The task >>
Repeat exactly, and only, the lines of the entries below from the one with "measured, M_I. An" through the one with "MAT.FIND (R80). -/", both ends included.
*** Data provided ***
-- ==== Sys2Proof/Machine/Matcher.lean ====
section
/-! DEFINITION. The window matcher, MAT (spec/40_matcher.md). `pos` of the rules is POS, `N` is IN_LEN. -/

namespace Sys2Proof.Machine

/-! ## MAT.CMP -/

/-- Where `eq(i, k)` is defined: the source side before POS, the target side before IN_LEN (R82). -/
def State.cmpDefined (s : State) (i k : Nat) : Bool :=
  decide (i + k < s.pos) && decide (s.pos + k < s.inLen)

/-- `eq(i, k)`: the bytes of IB at `i + k` and at `pos + k` are equal (R82). -/
def State.cmpBytes (s : State) (i k : Nat) : Except Fault Bool :=
  if s.cmpDefined i k then
    match s.readIB (i + k) with
    | none => .error .ibRead
    | some x =>
      match s.readIB (s.pos + k) with
      | none => .error .ibRead
      | some y => .ok (x == y)
  else .error .cmpUndefined

/-- MAT.CMP (R82) of candidate M_I at run index M_K (R24): two reads, no register written; the comparator yields
`eq(M_I, M_K)`, which the model's own field `eqOut` shows (log 12). -/
def matCmp (s : State) : Flow :=
  match s.cmpBytes s.mI s.mK.toNat with
  | .error f => .stop f
  | .ok b => .go { s with eqOut := b }

/-! ## MAT.RANGE -/

/-- MAT.RANGE (R81): `M_LO <- max(0, pos - W)`; the subtraction saturates at 0. -/
def matRange (s : State) : Flow := .go { s with mLo := s.windowStart }

/-! ## MAT.LEN -/

/-- The run of MAT.LEN goes on while `M_K < L` and the comparison is defined and true (R80, R83). The first argument bounds
the passes; L passes are enough, since each raises M_K by 1. -/
def extendRun (n : Nat) (s : State) : Flow :=
  match n with
  | 0 => .go s
  | n + 1 =>
    if decide (s.mK.toNat < s.cfg.lookaheadSize.val) && s.cmpDefined s.mI s.mK.toNat then
      match s.cmpBytes s.mI s.mK.toNat with
      | .error f => .stop f
      | .ok true => extendRun n { s with mK := s.mK + 1 }
      | .ok false => .go s
    else .go s

/-- MAT.LEN (R83) of candidate M_I: M_K becomes the largest run length under the three bounds L, `pos - M_I`,
`N - pos`. With M_I not before POS, or POS above IN_LEN, where these bounds have no value, it is 0, as the loop of R80 gives
(DESIGN CHOICE, unsafe, log 30). -/
def matLen (s : State) : Flow := extendRun s.cfg.lookaheadSize.val { s with mK := 0 }

/-! ## MAT.SEL -/

/-- `M_BLEN <- M_K ; M_BOFF <- pos - i` (R84). A candidate of R81 is at most W before POS, so that its distance fits the
16-bit field; of a distance that does not fit, which an M_I below M_LO can have, the spec says neither "truncation modulo
65536, saturation, or an error" (spec/91_not_in_source.md N3): M_BOFF is then a free value (DESIGN CHOICE, safe,
log 28). -/
def selected (s : State) : State :=
  if s.pos - s.mI < 65536 then { s with mBlen := s.mK, mBoff := BitVec.ofNat 16 (s.pos - s.mI) }
  else { s with mBlen := s.mK, mBoff := Config.freeBits 16 s.freeCtr 43, freeCtr := s.freeCtr + 1 }

/-- MAT.SEL (R84): `if M_K > M_BLEN: M_BLEN <- M_K ; M_BOFF <- pos - i`, strictly greater, with `i` the candidate just
measured, M_I. An index not before POS has no distance (log 18). -/
def matSel (s : State) : Flow :=
  if s.mBlen.toNat < s.mK.toNat then
    if s.mI < s.pos then .go (selected s) else .stop .noCandidate
  else .go s

/-! ## MAT.FIND -/

/-- The last `n` candidates before POS, in ascending order (R80, R81): each is measured, then compared with the best. -/
def scanCandidates (n : Nat) (s : State) : Flow :=
  match n with
  | 0 => .go s
  | n + 1 => (matLen { s with mI := s.pos - (n + 1) }).andThen fun a => (matSel a).andThen (scanCandidates n)

/-- MAT.FIND (R80): the reference sequential scan, oldest candidate first. "Defined for any `0 <= pos <= N`"; above, nothing
is found (DESIGN CHOICE, unsafe, log 30). -/
def matFind (s : State) : Flow :=
  (matRange { s with mBoff := 0, mBlen := 0 }).andThen fun a => scanCandidates (a.pos - a.mLo) a

/-! ## The instructions -/

/-- MAT.FIND (R80). -/
def execMatFind (s : State) : Host.Outcome State Fault Refusal := (matFind s).outcome

/-- MAT.RANGE (R81). -/
def execMatRange (s : State) : Host.Outcome State Fault Refusal := (matRange s).outcome

/-- MAT.CMP (R82). -/
def execMatCmp (s : State) : Host.Outcome State Fault Refusal := (matCmp s).outcome

/-- MAT.LEN (R83). -/
def execMatLen (s : State) : Host.Outcome State Fault Refusal := (matLen s).outcome

/-- MAT.SEL (R84). -/
def execMatSel (s : State) : Host.Outcome State Fault Refusal := (matSel s).outcome

end Sys2Proof.Machine
end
*** End of Data provided ***
Answer to the exercise >>
measured, M_I. An index not before POS has no distance (log 18). -/
def matSel (s : State) : Flow :=
  if s.mBlen.toNat < s.mK.toNat then
    if s.mI < s.pos then .go (selected s) else .stop .noCandidate
  else .go s

/-! ## MAT.FIND -/

/-- The last `n` candidates before POS, in ascending order (R80, R81): each is measured, then compared with the best. -/
def scanCandidates (n : Nat) (s : State) : Flow :=
  match n with
  | 0 => .go s
  | n + 1 => (matLen { s with mI := s.pos - (n + 1) }).andThen fun a => (matSel a).andThen (scanCandidates n)

/-- MAT.FIND (R80): the reference sequential scan, oldest candidate first. "Defined for any `0 <= pos <= N`"; above, nothing
is found (DESIGN CHOICE, unsafe, log 30). -/
def matFind (s : State) : Flow :=
  (matRange { s with mBoff := 0, mBlen := 0 }).andThen fun a => scanCandidates (a.pos - a.mLo) a

/-! ## The instructions -/

/-- MAT.FIND (R80). -/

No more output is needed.